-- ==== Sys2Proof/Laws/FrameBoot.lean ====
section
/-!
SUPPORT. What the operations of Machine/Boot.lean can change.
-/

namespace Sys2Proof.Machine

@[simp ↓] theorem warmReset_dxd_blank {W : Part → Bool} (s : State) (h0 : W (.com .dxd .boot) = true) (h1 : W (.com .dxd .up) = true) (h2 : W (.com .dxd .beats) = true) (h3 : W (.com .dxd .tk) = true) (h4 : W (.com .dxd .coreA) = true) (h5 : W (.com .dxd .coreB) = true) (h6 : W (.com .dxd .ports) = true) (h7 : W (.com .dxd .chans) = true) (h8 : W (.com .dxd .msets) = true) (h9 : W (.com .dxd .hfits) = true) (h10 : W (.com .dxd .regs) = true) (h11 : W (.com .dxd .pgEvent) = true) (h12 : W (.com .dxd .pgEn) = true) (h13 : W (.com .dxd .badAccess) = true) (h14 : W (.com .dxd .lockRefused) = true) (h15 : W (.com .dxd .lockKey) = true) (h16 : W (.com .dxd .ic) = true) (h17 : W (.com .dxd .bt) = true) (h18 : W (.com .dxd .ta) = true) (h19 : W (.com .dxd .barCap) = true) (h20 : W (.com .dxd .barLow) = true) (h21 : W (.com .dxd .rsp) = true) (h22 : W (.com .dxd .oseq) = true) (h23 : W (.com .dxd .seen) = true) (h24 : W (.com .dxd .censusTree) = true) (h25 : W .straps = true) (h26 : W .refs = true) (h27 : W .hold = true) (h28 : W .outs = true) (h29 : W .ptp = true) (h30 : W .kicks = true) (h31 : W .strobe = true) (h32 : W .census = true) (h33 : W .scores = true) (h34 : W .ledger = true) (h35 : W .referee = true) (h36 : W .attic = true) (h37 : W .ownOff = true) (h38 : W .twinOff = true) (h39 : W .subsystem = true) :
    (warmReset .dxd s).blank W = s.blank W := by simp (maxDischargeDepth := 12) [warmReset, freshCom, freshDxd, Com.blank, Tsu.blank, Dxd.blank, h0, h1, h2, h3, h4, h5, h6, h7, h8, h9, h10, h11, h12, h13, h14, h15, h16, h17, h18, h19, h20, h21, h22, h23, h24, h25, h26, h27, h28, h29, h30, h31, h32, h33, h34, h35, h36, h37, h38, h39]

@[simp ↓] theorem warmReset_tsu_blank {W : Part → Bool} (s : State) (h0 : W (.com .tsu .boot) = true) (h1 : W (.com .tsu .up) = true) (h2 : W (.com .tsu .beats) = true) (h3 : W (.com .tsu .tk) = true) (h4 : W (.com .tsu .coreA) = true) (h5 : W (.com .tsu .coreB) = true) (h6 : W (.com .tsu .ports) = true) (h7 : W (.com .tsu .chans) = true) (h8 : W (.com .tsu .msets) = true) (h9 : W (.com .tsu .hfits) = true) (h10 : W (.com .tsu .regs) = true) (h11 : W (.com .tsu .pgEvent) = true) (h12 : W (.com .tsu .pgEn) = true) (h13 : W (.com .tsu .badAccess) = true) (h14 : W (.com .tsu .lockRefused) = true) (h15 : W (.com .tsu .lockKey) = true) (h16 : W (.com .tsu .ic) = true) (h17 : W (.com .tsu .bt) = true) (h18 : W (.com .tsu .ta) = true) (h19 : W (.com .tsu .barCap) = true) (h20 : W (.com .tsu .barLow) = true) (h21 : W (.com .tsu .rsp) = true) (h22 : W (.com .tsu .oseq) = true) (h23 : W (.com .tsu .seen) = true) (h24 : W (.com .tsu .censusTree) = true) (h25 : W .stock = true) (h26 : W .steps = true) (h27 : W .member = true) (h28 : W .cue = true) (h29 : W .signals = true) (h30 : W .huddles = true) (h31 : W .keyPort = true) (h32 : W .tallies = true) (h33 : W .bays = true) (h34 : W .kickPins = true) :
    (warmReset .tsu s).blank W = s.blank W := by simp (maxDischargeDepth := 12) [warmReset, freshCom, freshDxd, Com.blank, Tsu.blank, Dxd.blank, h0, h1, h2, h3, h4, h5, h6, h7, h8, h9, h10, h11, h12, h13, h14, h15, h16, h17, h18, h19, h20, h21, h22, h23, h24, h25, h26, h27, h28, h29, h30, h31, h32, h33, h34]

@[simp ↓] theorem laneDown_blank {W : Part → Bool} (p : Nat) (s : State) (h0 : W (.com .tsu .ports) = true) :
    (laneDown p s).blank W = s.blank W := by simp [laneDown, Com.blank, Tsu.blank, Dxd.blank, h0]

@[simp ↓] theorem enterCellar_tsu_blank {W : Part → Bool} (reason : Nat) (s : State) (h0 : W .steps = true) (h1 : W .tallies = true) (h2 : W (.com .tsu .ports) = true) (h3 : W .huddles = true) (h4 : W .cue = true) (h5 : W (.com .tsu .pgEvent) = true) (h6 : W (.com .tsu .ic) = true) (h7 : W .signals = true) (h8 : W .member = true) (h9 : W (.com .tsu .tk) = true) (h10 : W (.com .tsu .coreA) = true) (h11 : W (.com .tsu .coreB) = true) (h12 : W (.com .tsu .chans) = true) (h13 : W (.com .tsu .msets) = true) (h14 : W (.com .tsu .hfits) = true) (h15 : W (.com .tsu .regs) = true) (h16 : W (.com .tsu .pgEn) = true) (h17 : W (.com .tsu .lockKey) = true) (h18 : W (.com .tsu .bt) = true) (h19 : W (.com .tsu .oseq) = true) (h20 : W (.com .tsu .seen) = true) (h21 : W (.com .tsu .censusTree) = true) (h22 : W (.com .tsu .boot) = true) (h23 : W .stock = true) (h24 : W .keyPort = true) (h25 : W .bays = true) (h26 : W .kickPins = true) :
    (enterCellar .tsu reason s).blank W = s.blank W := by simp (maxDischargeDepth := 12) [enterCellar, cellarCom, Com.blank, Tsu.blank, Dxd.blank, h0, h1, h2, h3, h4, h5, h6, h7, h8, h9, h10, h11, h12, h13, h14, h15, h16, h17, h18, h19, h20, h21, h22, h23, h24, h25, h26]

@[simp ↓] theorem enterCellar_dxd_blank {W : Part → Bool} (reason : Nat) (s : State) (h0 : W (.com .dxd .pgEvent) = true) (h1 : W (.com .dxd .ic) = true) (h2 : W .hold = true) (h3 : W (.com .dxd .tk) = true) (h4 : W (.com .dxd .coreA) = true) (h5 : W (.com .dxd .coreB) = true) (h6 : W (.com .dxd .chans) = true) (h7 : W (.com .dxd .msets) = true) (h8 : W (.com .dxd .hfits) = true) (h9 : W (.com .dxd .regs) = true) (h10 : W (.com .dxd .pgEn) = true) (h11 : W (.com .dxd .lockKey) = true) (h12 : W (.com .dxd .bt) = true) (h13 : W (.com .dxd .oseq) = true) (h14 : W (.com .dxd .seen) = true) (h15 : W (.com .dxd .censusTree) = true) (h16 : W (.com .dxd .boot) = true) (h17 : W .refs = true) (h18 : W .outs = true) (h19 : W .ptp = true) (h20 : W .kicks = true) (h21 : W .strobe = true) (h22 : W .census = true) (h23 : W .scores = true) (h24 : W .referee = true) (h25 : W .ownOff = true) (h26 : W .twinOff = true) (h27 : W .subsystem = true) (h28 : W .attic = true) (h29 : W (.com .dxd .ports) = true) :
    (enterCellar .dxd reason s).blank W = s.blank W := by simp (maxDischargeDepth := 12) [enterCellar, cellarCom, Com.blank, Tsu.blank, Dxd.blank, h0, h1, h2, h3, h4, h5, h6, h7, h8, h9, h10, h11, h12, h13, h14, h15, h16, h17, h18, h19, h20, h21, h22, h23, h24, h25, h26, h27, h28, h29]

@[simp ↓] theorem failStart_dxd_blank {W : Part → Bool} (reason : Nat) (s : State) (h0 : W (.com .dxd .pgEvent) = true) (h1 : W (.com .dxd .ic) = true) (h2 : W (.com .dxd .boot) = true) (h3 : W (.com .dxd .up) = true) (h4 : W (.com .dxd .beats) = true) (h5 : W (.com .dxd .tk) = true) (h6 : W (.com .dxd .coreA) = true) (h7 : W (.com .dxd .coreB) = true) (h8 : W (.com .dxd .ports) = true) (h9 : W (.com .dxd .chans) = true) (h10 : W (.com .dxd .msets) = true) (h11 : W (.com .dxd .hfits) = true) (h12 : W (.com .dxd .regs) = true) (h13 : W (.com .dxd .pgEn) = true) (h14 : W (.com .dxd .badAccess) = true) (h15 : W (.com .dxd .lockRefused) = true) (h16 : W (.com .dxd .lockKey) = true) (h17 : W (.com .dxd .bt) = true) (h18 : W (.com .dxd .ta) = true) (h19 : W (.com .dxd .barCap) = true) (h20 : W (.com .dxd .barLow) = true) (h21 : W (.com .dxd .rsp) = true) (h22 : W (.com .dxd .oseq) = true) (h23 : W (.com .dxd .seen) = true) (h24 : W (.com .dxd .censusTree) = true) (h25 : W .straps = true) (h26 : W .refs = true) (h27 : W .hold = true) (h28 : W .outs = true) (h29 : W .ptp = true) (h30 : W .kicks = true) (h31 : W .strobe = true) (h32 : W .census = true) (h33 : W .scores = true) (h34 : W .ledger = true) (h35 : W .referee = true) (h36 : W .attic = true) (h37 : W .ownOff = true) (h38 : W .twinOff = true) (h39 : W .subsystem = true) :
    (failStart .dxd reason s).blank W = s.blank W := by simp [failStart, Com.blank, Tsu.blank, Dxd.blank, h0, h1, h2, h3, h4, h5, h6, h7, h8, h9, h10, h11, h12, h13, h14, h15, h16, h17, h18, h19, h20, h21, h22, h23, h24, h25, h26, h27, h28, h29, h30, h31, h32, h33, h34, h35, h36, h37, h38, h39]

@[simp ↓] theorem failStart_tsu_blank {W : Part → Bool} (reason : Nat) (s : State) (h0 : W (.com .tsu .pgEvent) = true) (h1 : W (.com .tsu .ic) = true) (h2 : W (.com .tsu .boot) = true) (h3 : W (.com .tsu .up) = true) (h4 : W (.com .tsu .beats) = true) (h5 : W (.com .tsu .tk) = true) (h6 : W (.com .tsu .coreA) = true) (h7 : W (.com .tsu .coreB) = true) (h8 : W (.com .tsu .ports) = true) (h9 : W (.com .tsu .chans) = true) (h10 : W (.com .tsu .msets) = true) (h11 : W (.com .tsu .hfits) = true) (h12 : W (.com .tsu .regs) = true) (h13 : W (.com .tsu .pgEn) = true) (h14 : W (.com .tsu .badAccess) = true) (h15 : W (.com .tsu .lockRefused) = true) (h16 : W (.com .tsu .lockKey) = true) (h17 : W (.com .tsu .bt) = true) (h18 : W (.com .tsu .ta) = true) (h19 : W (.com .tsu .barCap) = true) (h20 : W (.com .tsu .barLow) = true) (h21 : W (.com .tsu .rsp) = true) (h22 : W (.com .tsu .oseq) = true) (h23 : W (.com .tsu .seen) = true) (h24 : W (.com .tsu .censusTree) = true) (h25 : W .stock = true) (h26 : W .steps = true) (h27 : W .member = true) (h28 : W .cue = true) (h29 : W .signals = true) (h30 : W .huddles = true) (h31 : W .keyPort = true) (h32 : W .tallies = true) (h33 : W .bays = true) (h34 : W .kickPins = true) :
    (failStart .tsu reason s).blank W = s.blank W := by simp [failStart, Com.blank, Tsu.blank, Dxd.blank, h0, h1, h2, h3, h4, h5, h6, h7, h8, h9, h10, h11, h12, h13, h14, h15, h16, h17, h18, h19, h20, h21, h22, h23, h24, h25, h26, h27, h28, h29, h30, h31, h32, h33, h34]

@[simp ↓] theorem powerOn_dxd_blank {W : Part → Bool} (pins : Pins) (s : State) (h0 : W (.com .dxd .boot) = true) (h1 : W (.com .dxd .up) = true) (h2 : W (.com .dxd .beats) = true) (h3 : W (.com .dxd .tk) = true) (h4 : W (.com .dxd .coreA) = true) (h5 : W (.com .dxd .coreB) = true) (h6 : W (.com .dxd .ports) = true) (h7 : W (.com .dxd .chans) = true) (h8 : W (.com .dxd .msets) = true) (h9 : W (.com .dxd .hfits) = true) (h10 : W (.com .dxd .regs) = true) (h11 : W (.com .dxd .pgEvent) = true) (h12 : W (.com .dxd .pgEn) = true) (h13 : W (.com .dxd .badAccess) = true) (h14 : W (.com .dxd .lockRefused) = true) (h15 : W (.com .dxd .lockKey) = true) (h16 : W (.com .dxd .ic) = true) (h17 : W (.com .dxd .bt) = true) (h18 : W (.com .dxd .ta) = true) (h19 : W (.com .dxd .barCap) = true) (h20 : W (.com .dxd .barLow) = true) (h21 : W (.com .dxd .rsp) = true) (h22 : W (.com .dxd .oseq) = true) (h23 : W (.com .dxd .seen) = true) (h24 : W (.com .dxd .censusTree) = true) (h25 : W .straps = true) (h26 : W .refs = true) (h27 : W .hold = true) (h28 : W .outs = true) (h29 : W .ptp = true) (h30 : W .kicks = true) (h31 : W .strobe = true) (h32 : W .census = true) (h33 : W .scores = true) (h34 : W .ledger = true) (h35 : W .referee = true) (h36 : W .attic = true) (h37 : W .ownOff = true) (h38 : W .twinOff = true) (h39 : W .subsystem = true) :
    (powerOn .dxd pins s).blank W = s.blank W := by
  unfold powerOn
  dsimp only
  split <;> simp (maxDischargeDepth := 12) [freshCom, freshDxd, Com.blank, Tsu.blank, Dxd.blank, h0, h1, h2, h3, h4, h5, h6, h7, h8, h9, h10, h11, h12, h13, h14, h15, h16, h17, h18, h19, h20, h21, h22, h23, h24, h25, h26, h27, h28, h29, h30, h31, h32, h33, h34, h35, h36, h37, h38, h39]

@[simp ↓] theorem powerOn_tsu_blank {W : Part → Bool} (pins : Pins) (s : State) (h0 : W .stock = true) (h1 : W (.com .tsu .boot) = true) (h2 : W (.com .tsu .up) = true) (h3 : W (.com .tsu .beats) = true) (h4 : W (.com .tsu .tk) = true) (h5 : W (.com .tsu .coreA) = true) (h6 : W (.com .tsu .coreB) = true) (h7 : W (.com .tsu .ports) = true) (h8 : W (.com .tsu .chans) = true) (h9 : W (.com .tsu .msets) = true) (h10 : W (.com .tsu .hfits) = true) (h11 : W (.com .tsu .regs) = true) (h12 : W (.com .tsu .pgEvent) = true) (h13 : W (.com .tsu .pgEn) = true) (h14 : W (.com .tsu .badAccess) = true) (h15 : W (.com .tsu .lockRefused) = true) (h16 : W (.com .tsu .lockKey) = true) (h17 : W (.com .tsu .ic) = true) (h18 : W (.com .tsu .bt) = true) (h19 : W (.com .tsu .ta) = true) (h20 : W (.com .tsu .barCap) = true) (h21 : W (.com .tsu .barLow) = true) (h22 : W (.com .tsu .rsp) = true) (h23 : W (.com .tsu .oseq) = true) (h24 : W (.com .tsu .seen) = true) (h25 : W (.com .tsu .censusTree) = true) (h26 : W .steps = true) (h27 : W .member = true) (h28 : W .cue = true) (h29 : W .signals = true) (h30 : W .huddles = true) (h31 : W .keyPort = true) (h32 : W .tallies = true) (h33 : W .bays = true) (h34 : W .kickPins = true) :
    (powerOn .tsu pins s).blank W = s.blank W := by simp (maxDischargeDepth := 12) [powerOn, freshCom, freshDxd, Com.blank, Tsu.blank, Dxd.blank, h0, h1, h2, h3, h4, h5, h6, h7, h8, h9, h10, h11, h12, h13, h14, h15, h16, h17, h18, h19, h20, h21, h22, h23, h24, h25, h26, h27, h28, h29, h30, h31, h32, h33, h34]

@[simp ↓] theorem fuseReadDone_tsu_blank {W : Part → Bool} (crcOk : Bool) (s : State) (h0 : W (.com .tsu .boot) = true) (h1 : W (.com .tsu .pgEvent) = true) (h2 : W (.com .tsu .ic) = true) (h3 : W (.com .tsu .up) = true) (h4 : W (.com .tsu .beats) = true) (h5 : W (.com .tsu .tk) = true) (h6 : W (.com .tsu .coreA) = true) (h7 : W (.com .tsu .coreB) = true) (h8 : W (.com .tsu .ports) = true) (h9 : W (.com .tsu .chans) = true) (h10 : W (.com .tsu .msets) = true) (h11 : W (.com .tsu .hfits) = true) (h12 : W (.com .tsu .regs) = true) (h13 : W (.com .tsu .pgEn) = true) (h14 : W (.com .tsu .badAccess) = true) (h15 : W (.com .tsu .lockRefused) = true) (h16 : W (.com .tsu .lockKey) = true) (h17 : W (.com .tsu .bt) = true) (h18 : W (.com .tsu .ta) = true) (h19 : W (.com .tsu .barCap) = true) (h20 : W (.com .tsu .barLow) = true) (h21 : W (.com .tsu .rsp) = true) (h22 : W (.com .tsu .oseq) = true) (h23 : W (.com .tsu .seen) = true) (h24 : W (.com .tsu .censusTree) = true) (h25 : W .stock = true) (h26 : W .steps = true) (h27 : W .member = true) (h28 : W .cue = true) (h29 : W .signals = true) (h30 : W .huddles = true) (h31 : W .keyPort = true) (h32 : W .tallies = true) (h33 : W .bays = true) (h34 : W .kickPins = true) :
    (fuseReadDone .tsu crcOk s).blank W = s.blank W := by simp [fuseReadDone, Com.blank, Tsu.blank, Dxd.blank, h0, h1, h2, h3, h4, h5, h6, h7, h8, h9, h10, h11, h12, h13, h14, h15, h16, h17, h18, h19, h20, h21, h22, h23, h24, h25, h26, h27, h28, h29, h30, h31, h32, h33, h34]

-*-*-

> TASK PROMPT
Using the entries, return every line where the word "cellarCom" can be found.

> RESPONSE FOR THIS EXERCISE
    (enterCellar .tsu reason s).blank W = s.blank W := by simp (maxDischargeDepth := 12) [enterCellar, cellarCom, Com.blank, Tsu.blank, Dxd.blank, h0, h1, h2, h3, h4, h5, h6, h7, h8, h9, h10, h11, h12, h13, h14, h15, h16, h17, h18, h19, h20, h21, h22, h23, h24, h25, h26]
    (enterCellar .dxd reason s).blank W = s.blank W := by simp (maxDischargeDepth := 12) [enterCellar, cellarCom, Com.blank, Tsu.blank, Dxd.blank, h0, h1, h2, h3, h4, h5, h6, h7, h8, h9, h10, h11, h12, h13, h14, h15, h16, h17, h18, h19, h20, h21, h22, h23, h24, h25, h26, h27, h28, h29]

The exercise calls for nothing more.